[Excerpts from a dataset]
+++++

/-- R37, R41, R46: a write to an operand byte is read back, every other window byte reads as before, and nothing but the
operand registers changes. For a window byte with no specified value R39 and R41 allow any value: that it too reads as before
is the model's choice (log entry 4: the free value depends on the number of reads and the offset alone). -/
def Obligations.OperandByteWriteThenRead : Prop :=
  ∀ (s : State) (off : WinOff) (v : Byte) (q : List HostEvent),
    s.host.queue = .write off v :: q →
    (0x02 ≤ off.toNat ∧ off.toNat ≤ 0x06) ∨ (0x10 ≤ off.toNat ∧ off.toNat ≤ 0x17) →
    ∃ o : OperandRegs,
      step s = .next { s with operands := o, host := { s.host with queue := q } } ∧
      { s with operands := o }.memRead off = v ∧
      ∀ off', off' ≠ off → { s with operands := o }.memRead off' = s.memRead off'

/-- R62, R63: the operands are assembled little-endian: after all bytes of `ADDR` and of `ARG_D` have been written, in
any state, the registers hold those bytes with the lowest offset least significant, both count as written, and SPREAD's
`BusSelect` gets that address unchanged. -/
def Obligations.OperandsAreAssembledLittleEndian : Prop :=
  ∀ (s : State) (a : Fin 8 → Byte) (lo hi : Byte),
    ∃ t, serveAll
        [.write 0x10#6 (a 0), .write 0x11#6 (a 1), .write 0x12#6 (a 2), .write 0x13#6 (a 3), .write 0x14#6 (a 4),
          .write 0x15#6 (a 5), .write 0x16#6 (a 6), .write 0x17#6 (a 7), .write 0x04#6 lo, .write 0x05#6 hi] s =
        .next t ∧
      t.operands.addr = a 7 ++ a 6 ++ a 5 ++ a 4 ++ a 3 ++ a 2 ++ a 1 ++ a 0 ∧
      t.operands.argD = hi ++ lo ∧ t.operands.isWritten .addr = true ∧ t.operands.isWritten .argD = true ∧
      ∃ u, exec .spread t = .next u ∧
        .sel (a 7 ++ a 6 ++ a 5 ++ a 4 ++ a 3 ++ a 2 ++ a 1 ++ a 0) s.selectAnswer ∈ u.busLog

/-- A byte of an operand register, once written, counts as written until reset (R37, R138). -/
def Obligations.OperandsStayWrittenUntilReset : Prop :=
  ∀ (s t : State) (r : OperandReg) (q : List HostEvent) (e : HostEvent), s.host.queue = e :: q → e ≠ .reset →
    step s = .next t → s.operands.isWritten r = true → t.operands.isWritten r = true

/-- R42: a platform access reaches the block exactly inside the 64 bytes at `WINDOW_BASE`. -/
def Obligations.WindowIsSixtyFourBytesAtItsBase : Prop :=
  (∀ n : Nat, n < 64 → windowOffset (Config.windowBase + n) = some (BitVec.ofNat 6 n)) ∧
  (∀ a : Nat, a < Config.windowBase ∨ Config.windowBase + 64 ≤ a → windowOffset a = none)

/-! ### Reset -/

/-- R38, R136: the state after reset, in what the spec gives a value; the written flag of every operand byte is clear. That
`TEMP` reads 0x00, 0x80 rests on the sentinel's number, -32768 (R9 and decision D14; log entry 2). -/
def Obligations.ResetValues : Prop :=
  State.reset.err = .ok ∧ State.reset.spValid = false ∧ State.reset.tempValid = false ∧
  State.reset.strongPuReq = false ∧ State.reset.temp = Config.tempSentinel ∧ State.reset.busLog = [] ∧
  State.reset.faultRec = none ∧ (∀ r, State.reset.operands.isWritten r = false) ∧
  State.reset.operands.written.argHi = false ∧ State.reset.operands.written.argLo = false ∧
  State.reset.operands.written.argB = false ∧ (∀ k : Fin 2, State.reset.operands.written.argD[k] = false) ∧
  (∀ k : Fin 8, State.reset.operands.written.addr[k] = false) ∧
  State.reset.memRead 0x01#6 = 0x00#8 ∧ State.reset.memRead 0x0A#6 = 0x00#8 ∧ State.reset.memRead 0x0B#6 = 0x80#8

/-- R135, R136: the platform's reset, between commands, gives every element of the block its reset value and makes no bus
request; from any state, no operand byte, `SP`, `CRC_CALC`, `RES_BYTE` or `RES_DEG` then has a specified value. That the bus
driver and the host are kept is log entry 10; that the fault record is kept is R40. -/
def Obligations.PlatformResetResetsTheBlock : Prop :=
  ∀ (s : State) (q : List HostEvent), s.host.queue = .reset :: q →
    ∃ t, step s = .next t ∧ t.err = .ok ∧ t.spValid = false ∧ t.tempValid = false ∧ t.strongPuReq = false ∧
      t.temp = Config.tempSentinel ∧ t.busLog = [] ∧ t.faultRec = s.faultRec ∧
      (∀ off : WinOff, t.specified (locate off) = true ↔
        off.toNat ≤ 0x01 ∨ (0x0A ≤ off.toNat ∧ off.toNat ≤ 0x0F ∧ off.toNat ≠ 0x0C) ∨ 0x21 ≤ off.toNat) ∧
      t.driver = s.driver ∧ t.host = { s.host with queue := q }

/-! ### Invariants and isolation -/

/-- `Sound` holds at reset. -/
def Obligations.ResetIsSound : Prop := Sound State.reset

/-- R27, R28, R29, R31, R35, R54, R115: from every sound state a step gives a sound state: `TEMP` is the sentinel exactly
when `TEMP_VALID` = 0, a valid temperature is the decode of the verified scratchpad beside it, a valid scratchpad is what
the most recent bus command received and its CRC verified, the pull-up request is the level last put on the bus, pull-up
entries alternate, and `RES_DEG` stays in its range. -/
def Obligations.StepKeepsSound : Prop := ∀ s t : State, Sound s → step s = .next t → Sound t

/-- R37, R38, R39, R41, R78, R96, R110: what the spec leaves unspecified is never observed. Two states that differ
only in operand bytes not written since reset, in `SP` while `SP_VALID` = 0, and in `CRC_CALC`, `RES_BYTE` and `RES_DEG`
before their first write, take steps that agree: the same answers to the host, the same bus traffic, the same results. So
no step shows the zeros of log entry 5. That a read of an unspecified byte gets the same answer in both is the model's
choice (log entry 4: the free value depends on the number of reads and the offset alone), and so is that a command gets the
same from an unwritten operand byte in both (log entry 8). -/
def Obligations.UnspecifiedResultsAreNeverObserved : Prop :=
  ∀ s t : State, hideUnspecified s = hideUnspecified t → OutcomesAgree (step s) (step t)

/-! ### Host sequences -/

/-- R70, R123: READTEMP gives the host the same three bytes, STATUS 0x04 and the sentinel, when selection fails and when
the CRC fails. The sentinel's bytes 0x00, 0x80 rest on its number, -32768 (R9 and decision D14; log entry 2). -/
def Obligations.ReadtempFailuresLookAlike : Prop :=
  ∀ (s : State) (a : Int), (Pseudo.readtemp a).wellFormed = true →
    (s.selectAnswer = .notFound ∨ crcOf Config.params (receivedBytes s) ≠ (receivedBytes s)[8]) →
    ∃ t, serveAll (Pseudo.readtemp a).events s = .next t ∧ t.tempValid = false ∧
      t.host.reads = s.host.reads ++ [(0x01#6, 0x04#8), (0x0A#6, 0x00#8), (0x0B#6, 0x80#8)]

/-- R70, R109: READTEMP of a scratchpad that verifies and decodes gives the host STATUS 0x18 and the temperature, low
byte first. -/
def Obligations.ReadtempDeliversTheTemperature : Prop :=
  ∀ (s : State) (a : Int), (Pseudo.readtemp a).wellFormed = true → s.selectAnswer = .found →
    crcOf Config.params (receivedBytes s) = (receivedBytes s)[8] → (receivedBytes s)[7] ≠ 0x00#8 →
    ∃ t v, serveAll (Pseudo.readtemp a).events s = .next t ∧ decodeTemperature (receivedBytes s) = .temperature v ∧
      t.temp = v ∧ t.host.reads = s.host.reads ++ [(0x01#6, 0x18#8), (0x0A#6, byteOf v 0), (0x0B#6, byteOf v 1)]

+++++

The answer should be a single number: the count of lines in the records that hold the string "true".

5